Exercise data:
···

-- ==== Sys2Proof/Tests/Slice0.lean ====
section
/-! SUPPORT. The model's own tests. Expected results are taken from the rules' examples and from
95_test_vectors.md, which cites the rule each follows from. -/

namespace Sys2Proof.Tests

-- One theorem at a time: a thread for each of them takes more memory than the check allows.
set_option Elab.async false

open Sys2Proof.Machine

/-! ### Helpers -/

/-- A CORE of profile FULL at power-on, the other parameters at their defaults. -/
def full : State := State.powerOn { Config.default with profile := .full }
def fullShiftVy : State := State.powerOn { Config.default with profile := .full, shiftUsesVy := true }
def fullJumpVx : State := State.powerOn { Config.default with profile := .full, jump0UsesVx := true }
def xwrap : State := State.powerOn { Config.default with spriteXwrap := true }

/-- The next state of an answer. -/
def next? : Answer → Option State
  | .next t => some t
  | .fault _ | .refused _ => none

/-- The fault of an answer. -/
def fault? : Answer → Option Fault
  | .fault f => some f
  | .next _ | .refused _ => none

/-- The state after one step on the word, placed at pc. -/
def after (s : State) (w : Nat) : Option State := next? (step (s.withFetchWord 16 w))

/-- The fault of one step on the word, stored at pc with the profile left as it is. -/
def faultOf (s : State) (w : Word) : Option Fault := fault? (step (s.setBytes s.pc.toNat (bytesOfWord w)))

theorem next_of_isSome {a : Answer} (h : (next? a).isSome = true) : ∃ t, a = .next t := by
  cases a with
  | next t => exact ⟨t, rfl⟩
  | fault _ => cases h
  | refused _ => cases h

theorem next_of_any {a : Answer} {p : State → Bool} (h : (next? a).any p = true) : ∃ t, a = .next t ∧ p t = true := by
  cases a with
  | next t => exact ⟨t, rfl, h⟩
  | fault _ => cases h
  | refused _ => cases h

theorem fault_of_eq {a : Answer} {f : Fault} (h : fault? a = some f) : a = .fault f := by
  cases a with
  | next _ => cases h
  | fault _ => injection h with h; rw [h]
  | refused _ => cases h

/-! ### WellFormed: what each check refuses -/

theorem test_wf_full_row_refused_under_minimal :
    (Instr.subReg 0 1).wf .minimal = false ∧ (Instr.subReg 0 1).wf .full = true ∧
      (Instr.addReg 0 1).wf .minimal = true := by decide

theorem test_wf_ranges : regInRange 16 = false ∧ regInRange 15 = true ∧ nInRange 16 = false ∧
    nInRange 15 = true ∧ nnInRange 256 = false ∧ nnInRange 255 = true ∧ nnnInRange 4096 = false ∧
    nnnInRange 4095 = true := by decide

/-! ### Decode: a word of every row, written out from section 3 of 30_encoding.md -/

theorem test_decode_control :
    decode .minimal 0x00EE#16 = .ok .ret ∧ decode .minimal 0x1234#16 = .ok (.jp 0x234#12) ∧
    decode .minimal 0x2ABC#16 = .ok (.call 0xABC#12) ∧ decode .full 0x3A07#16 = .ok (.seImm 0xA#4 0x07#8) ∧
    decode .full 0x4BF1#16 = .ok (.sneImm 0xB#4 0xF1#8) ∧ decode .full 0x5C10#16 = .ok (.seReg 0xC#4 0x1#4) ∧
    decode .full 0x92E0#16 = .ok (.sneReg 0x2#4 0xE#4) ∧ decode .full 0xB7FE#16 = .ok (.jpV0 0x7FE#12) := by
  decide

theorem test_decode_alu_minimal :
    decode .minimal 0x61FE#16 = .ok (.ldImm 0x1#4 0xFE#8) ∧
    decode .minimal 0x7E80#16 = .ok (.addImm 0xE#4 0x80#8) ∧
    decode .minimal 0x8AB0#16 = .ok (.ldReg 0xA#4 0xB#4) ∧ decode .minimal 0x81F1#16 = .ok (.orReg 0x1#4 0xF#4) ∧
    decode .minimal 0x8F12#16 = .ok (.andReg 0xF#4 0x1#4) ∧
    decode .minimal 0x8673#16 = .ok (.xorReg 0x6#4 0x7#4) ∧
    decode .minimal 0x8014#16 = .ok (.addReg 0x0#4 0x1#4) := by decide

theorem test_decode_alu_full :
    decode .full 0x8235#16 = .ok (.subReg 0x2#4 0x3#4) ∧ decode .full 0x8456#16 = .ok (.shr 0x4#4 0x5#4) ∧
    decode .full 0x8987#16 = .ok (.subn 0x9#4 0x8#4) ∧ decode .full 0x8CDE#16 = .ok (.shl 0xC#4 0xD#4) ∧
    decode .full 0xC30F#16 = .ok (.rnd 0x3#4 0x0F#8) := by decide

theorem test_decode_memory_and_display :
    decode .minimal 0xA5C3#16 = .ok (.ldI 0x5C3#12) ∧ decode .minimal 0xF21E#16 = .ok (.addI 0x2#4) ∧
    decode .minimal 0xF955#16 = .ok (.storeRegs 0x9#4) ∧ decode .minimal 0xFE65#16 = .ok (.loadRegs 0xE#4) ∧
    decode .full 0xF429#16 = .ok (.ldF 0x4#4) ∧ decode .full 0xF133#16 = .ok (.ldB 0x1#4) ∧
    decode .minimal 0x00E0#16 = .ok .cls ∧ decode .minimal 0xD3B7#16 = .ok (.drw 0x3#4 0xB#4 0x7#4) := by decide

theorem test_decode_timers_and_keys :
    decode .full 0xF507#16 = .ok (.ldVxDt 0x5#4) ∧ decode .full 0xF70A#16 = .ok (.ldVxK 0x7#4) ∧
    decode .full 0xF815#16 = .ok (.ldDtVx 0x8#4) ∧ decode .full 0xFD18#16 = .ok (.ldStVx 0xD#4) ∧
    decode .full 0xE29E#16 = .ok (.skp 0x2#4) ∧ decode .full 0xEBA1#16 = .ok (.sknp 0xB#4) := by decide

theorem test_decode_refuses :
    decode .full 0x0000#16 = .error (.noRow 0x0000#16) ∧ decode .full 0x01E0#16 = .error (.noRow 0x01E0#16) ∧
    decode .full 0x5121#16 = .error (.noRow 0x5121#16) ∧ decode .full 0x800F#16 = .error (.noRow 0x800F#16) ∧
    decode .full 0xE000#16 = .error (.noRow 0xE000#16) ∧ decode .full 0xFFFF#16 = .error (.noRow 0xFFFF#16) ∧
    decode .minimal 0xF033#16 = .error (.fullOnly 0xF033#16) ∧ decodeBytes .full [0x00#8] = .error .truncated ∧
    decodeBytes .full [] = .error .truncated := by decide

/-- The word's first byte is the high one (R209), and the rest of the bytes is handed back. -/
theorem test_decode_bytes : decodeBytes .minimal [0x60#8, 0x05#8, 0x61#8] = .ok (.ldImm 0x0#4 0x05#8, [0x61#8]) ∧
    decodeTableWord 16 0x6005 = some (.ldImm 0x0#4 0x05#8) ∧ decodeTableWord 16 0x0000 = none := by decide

···

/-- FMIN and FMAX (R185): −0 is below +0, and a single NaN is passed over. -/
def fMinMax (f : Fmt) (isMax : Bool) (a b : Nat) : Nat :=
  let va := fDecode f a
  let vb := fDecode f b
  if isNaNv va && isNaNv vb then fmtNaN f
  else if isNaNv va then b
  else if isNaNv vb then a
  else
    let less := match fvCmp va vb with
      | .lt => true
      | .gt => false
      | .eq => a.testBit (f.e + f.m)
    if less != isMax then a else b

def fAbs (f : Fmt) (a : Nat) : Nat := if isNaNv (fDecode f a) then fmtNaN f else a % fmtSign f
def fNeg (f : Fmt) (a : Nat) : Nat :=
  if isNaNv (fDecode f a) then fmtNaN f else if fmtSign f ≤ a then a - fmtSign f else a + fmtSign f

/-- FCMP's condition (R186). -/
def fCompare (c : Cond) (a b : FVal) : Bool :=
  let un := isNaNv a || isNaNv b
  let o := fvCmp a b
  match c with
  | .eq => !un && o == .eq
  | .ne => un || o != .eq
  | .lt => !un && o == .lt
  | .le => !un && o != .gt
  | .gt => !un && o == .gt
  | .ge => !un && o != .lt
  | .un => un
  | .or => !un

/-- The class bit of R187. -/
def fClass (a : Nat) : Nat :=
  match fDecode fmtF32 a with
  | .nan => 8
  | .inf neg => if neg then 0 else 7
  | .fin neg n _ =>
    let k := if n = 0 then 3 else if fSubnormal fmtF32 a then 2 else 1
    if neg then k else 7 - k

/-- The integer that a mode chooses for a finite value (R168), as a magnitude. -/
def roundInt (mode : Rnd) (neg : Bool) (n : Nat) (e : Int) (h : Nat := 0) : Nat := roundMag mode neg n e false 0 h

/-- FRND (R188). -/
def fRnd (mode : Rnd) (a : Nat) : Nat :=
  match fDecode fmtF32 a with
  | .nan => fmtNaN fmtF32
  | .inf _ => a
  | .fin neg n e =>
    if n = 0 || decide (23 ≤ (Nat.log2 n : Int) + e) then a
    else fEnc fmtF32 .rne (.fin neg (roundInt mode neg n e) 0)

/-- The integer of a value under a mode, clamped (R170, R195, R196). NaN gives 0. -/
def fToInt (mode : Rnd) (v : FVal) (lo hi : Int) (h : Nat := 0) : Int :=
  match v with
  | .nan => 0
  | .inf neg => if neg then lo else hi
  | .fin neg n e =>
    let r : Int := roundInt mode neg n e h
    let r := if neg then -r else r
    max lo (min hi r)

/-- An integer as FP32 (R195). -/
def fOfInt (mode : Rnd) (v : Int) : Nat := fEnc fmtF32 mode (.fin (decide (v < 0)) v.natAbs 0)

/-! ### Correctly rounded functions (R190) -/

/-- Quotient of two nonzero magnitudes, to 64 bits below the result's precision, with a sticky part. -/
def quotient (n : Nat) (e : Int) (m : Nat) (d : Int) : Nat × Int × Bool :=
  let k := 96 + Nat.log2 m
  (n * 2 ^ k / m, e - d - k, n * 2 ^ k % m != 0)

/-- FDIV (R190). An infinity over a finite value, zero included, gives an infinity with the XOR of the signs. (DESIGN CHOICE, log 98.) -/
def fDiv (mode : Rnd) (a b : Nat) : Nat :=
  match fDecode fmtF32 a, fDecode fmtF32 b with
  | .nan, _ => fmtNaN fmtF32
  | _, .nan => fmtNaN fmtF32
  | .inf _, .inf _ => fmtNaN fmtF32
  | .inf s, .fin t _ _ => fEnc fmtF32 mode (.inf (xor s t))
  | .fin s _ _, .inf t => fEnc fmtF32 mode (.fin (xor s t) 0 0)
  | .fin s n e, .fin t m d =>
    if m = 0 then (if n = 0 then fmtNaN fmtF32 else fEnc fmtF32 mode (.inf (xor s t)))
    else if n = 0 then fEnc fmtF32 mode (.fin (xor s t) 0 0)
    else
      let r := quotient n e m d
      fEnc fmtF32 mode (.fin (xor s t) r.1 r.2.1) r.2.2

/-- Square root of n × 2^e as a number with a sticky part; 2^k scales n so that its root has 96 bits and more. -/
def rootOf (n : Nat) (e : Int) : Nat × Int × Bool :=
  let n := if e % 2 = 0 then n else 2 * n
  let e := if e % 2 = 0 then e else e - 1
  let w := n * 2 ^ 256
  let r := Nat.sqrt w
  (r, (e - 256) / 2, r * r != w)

···

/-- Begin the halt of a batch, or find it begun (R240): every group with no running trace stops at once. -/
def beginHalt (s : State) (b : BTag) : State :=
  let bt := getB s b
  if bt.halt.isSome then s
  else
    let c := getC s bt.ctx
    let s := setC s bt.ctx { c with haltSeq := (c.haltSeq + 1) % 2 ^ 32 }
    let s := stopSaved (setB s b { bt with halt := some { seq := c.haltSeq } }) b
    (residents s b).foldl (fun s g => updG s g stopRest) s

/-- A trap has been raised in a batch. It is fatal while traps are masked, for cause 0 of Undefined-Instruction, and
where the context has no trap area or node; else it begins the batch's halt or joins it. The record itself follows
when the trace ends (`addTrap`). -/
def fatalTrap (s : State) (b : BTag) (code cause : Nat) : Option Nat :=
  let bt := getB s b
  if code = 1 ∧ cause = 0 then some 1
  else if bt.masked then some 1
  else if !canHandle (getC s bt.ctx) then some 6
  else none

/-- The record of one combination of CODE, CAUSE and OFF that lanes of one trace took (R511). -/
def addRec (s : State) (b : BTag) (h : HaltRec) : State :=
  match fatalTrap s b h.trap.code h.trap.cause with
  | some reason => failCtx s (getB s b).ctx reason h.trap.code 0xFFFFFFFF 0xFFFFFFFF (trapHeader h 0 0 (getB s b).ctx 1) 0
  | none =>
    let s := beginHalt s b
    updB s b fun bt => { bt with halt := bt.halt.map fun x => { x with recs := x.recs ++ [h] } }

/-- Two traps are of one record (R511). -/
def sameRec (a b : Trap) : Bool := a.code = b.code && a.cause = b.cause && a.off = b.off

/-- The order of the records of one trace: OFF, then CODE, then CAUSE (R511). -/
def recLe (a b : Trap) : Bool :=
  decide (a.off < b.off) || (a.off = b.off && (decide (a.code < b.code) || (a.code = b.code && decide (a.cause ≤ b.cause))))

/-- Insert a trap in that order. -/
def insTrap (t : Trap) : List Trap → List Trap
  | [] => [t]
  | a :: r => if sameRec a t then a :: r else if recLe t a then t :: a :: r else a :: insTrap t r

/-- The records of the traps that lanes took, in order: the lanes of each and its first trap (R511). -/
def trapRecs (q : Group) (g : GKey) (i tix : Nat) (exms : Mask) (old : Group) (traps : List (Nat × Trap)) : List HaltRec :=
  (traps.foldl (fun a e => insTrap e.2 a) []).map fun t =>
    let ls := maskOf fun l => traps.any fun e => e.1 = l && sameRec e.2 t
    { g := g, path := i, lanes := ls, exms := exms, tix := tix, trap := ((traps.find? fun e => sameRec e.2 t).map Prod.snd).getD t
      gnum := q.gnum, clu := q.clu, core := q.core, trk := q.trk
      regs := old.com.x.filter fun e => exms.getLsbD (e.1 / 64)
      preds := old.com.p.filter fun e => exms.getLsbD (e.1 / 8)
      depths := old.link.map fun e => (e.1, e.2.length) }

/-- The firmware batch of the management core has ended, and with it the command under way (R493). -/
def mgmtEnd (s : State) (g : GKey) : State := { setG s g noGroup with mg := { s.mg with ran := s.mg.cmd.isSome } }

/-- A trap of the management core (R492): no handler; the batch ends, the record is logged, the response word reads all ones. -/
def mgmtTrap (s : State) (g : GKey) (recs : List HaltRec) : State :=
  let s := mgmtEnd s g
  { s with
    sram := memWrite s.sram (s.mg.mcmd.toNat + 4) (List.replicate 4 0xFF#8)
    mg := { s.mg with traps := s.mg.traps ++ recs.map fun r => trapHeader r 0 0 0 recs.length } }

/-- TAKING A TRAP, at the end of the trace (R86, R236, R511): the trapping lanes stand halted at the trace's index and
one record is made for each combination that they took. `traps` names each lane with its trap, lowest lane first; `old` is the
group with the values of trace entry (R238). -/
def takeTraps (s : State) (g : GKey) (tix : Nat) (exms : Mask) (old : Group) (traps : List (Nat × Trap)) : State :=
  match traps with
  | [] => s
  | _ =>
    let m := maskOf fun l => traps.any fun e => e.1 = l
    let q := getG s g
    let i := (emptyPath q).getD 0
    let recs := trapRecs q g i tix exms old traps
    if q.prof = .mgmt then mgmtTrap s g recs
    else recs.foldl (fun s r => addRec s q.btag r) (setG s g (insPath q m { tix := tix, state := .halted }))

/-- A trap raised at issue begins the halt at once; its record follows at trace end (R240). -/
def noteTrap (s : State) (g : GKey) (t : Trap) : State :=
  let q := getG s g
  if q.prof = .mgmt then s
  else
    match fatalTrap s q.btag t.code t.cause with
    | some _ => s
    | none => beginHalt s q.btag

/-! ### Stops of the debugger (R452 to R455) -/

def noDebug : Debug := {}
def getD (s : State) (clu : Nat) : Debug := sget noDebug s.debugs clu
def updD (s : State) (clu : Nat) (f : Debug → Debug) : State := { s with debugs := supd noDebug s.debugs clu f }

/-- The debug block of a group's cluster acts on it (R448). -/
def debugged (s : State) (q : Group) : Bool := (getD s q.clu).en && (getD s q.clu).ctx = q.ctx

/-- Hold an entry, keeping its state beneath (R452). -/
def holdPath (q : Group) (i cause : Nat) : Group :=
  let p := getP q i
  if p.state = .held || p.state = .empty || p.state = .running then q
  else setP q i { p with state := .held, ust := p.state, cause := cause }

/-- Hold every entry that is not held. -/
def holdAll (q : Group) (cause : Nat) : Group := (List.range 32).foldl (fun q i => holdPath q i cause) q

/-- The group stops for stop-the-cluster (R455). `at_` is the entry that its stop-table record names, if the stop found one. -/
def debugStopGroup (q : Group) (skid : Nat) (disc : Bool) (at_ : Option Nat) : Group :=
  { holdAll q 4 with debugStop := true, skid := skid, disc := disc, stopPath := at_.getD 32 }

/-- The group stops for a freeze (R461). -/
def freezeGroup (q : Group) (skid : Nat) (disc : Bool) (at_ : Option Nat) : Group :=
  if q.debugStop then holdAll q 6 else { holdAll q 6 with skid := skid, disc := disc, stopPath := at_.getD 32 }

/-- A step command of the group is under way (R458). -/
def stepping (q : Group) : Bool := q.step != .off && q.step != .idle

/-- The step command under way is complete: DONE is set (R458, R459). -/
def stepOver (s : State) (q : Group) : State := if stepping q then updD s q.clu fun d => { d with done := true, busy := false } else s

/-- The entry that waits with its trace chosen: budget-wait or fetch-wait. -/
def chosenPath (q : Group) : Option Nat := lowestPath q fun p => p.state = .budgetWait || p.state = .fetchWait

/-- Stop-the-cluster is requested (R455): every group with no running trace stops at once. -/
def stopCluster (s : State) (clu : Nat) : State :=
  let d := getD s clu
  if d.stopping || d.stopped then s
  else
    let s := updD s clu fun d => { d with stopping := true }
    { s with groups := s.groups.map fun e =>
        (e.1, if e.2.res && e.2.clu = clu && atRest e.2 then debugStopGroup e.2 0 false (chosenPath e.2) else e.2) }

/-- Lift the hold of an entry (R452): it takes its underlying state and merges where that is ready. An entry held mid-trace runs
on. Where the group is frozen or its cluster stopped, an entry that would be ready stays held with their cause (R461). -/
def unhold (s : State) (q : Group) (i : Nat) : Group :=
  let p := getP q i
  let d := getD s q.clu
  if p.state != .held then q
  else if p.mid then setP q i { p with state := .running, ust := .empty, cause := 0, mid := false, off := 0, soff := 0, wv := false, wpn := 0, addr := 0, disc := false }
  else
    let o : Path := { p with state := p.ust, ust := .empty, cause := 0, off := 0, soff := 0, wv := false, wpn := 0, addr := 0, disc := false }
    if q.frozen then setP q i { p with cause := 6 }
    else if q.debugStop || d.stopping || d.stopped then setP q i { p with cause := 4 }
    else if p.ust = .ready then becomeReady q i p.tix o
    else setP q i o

···

Assigned task:
Find where the line with "-- ==== Sys2Proof/Tests/Slice0.lean" sits in the material above, then copy exactly from it through the line with "### Helpers -/". Add no other line.

Exercise response:
-- ==== Sys2Proof/Tests/Slice0.lean ====
section
/-! SUPPORT. The model's own tests. Expected results are taken from the rules' examples and from
95_test_vectors.md, which cites the rule each follows from. -/

namespace Sys2Proof.Tests

-- One theorem at a time: a thread for each of them takes more memory than the check allows.
set_option Elab.async false

open Sys2Proof.Machine

/-! ### Helpers -/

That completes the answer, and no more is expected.